Una marca centenaria cambia de manos y lo que planean los nuevos dueños sorprende al mercado

Una operación que podría cambiar las reglas del juego en el mercado de alimentos tradicionales. ¿Qué tienen planeado los nuevos dueños para esta marca centenaria que compite con los gigantes del sector?

Por infotucuman · 30/03/2026 · min de lectura
Una marca centenaria cambia de manos y lo que planean los nuevos dueños sorprende al mercado

Una de las marcas de alimentos más tradicionales del interior del país acaba de ser adquirida por un gigante agroindustrial, marcando un hito en el sector. La operación, anunciada este lunes 30 de marzo a través de la Comisión Nacional de Valores (CNV), promete revitalizar una etiqueta emblemática en las góndolas.

Hijos de Salvador Muñoz S.A., más conocida como Salvita, informó oficialmente la compra del fondo de comercio de Dulces Otito. La empresa, fundada en 1928 por Salvador Molina desde Almería, España, incorpora así una marca con amplia trayectoria y reconocimiento en el mercado argentino.

¿Qué significa este cambio para una marca con historia?

Dulces Otito nació en 1954 en San Salvador de Jujuy de la mano de Alberto Galli, quien eligió el nombre en honor a un integrante de su familia. Comenzó como un emprendimiento artesanal para aprovechar el excedente de frutas de la finca familiar en Yala.

En 1971, la empresa expandió su horizonte hacia la producción de conservas de tomate. Aunque mantiene sus oficinas comerciales y punto de venta histórico en la capital jujeña, su núcleo productivo se concentra en San Pedro de Jujuy.

Con su traspaso a Hijos de Salvador Muñoz, se prevé avanzar en un proceso de integración operativa y comercial. El objetivo es asegurar la continuidad de las actividades vinculadas a la marca y del personal afectado.

¿Cuáles son los planes de los nuevos dueños?

La transacción, cuyos detalles financieros se mantienen bajo estricta reserva, representa un ambicioso proyecto de reingeniería operativa. Los hijos del fundador de La Colina tienen la tarea de impulsar una marca con fuerte arraigo familiar y presencia sostenida en el mercado interno.

“La Sociedad considera que esta adquisición tendrá un impacto positivo en su posicionamiento estratégico y en sus perspectivas de crecimiento”, agrega la nota enviada a la CNV. El plan se orienta a revitalizar una etiqueta emblemática, más que nada en el segmento de conservas y dulces.

La estrategia de la nueva gestión se centraría en tres ejes fundamentales: la modernización de la planta con fuerte inversión en tecnología, sinergia operativa para aprovechar los canales de distribución ya aceitados, y ampliación del portfolio con posibles nuevas líneas de productos.

¿Cómo se posiciona Dulces Otito en el mercado?

La marca se ha logrado sostener durante décadas como una opción competitiva frente a gigantes del sector como Arcor o Molinos.
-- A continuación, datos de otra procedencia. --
/-- The next position of a run starts (R596, R597): CORE waits first for a stopped crystal. DEDUCED (log entry 29). -/
def State.nextPos (s : State) (r : PwrRun) : State :=
  match wakeOrder.find? (fun p => p.any r.up.contains) with
  | none => s.endPwrRun r
  | some p =>
    if p.contains .core && !s.pwr.xtal27 then s.setPwrRun (some { r with xtalWait := true })
    else
      let ds := p.filter r.up.contains
      (forAll ds (fun (d : Domain) (s : State) => s.setPst d .transit) s).setPwrRun (some
        { r with xtalWait := false, pos := ds, up := r.up.filter (fun d => !ds.contains d),
                 left := r.left ++ ds.map (fun d => (d, s.pst d)) })

/-- The domains of the present position reach ON (R591, R596). -/
def State.posDone (s : State) (r : PwrRun) : State :=
  let s1 := forAll r.pos (fun (d : Domain) (s : State) =>
    let s2 := s.comeOn d (r.leftOf d)
    if r.phase = 2 then (s2.freePads d).pwrEvent d .on (r.leftOf d) 3 else s2) s
  s1.nextPos { r with pos := [] }

/-! ### Requests (R586 to R592) -/

/-- Targets of PWR_REQ bits [23:0]: one of 0 OFF, 1 RETENTION, 2 ON, 3 no change for each domain. -/
def targetsOf (v : Nat) : List Nat := (List.range 12).map (fun d => if d = 0 then 3 else bits v (2 * d + 1) (2 * d))

/-- Target of a domain. -/
def tgt (l : List Nat) (d : Domain) : Nat := l.getD d.num.val 3

/-- Step 1 of R587: the first need of a domain targeted ON that is named RETENTION or OFF. The pair of BOARD and CORE is
left to step 2 when CORE is named so. -/
def needRefused (l : List Nat) : Option (Domain × Nat × Nat) :=
  ((Domain.all.filter (fun d => tgt l d == 2)).flatMap (fun d =>
    (Domain.all.filter (fun n => d.needs.contains n && decide (tgt l n < 2) && !(d == .board && n == .core))).map (fun n =>
      (n, 4, tgt l n)))).head?

/-- Needs of domains targeted ON become ON targets (R587). -/
def fillNeeds (l : List Nat) : List Nat :=
  let on := Domain.all.filter (fun d => tgt l d == 2)
  Domain.all.map (fun n => if tgt l n = 3 && n != .aon && on.any (fun d => d.needs.contains n) then 2 else tgt l n)

/-- The check of a request as a whole (R587): its targets, or the refuser, reason and requested state. -/
def State.checkRequest (s : State) (l : List Nat) : List Nat × Option (Domain × Nat × Nat) :=
  match needRefused l with
  | some r => (l, some r)
  | none =>
    let a := fillNeeds l
    let lowers := tgt l .core < 2
    if lowers ∧ tgt l .board = 2 then (l, some (.board, 4, 2))
    else
      let b := if lowers ∧ tgt a .board = 3 then a.set Domain.board.num.val (tgt l .core) else a
      if s.sys.role = .satellite ∧ tgt b .host = 2 then (b, some (.host, 6, 2))
      else if s.sys.role = .standalone ∧ tgt b .ring = 2 then (b, some (.ring, 6, 2))
      else (b, none)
Su corazón de negocio son los dulces sólidos en lata (Batata y Membrillo), famosos por ser usados históricamente como moldes de repostería hogareña.

También produce mermeladas y jaleas, frutas en almíbar regionales como cayote y papaya, y conservas como puré de tomate. Es considerada una de las pocas marcas masivas que mantiene el dulce de cayote y el dulce de tomate como estandartes de su identidad regional.

Es líder en el Norte Argentino, con presencia en Jujuy, Salta y Tucumán. Su target se orienta al consumidor que busca una relación precio-calidad competitiva y valora las recetas tradicionales del interior del país.

¿Quiénes están detrás de esta operación?

Salvador y Miguel Ángel Muñoz son los rostros visibles de la tercera generación de Hijos de Salvador Muñoz. Han transformado una empresa frutihortícola regional en un gigante agroindustrial con proyección exportadora.

En la actualidad, la empresa es el primer exportador de porotos del país, con más de 28.000 hectáreas bajo explotación. Han invertido más de 6 millones de dólares para competir con la banana importada, logrando una calidad premium en el norte salteño.

Los Muñoz ya operaban una planta de conservas automatizada desde 2018. Su especialidad es tomar la materia prima del campo (tomate, pimiento, frutas) y llevarla a la góndola con marca propia.

Para el mercado, este movimiento es una señal de consolidación en un contexto de consumo volátil. La apuesta por marcas con identidad propia como Otito sugiere que hay espacio para jugadores que logren equilibrar precio y tradición.

Con Otito, la empresa buscará pelear el “segundo escalón” de precios, un lugar clave en la actual estructura de consumo masivo en Argentina. Además, la conducción se alinea con la tendencia de profesionalización de empresas familiares del rubro alimenticio.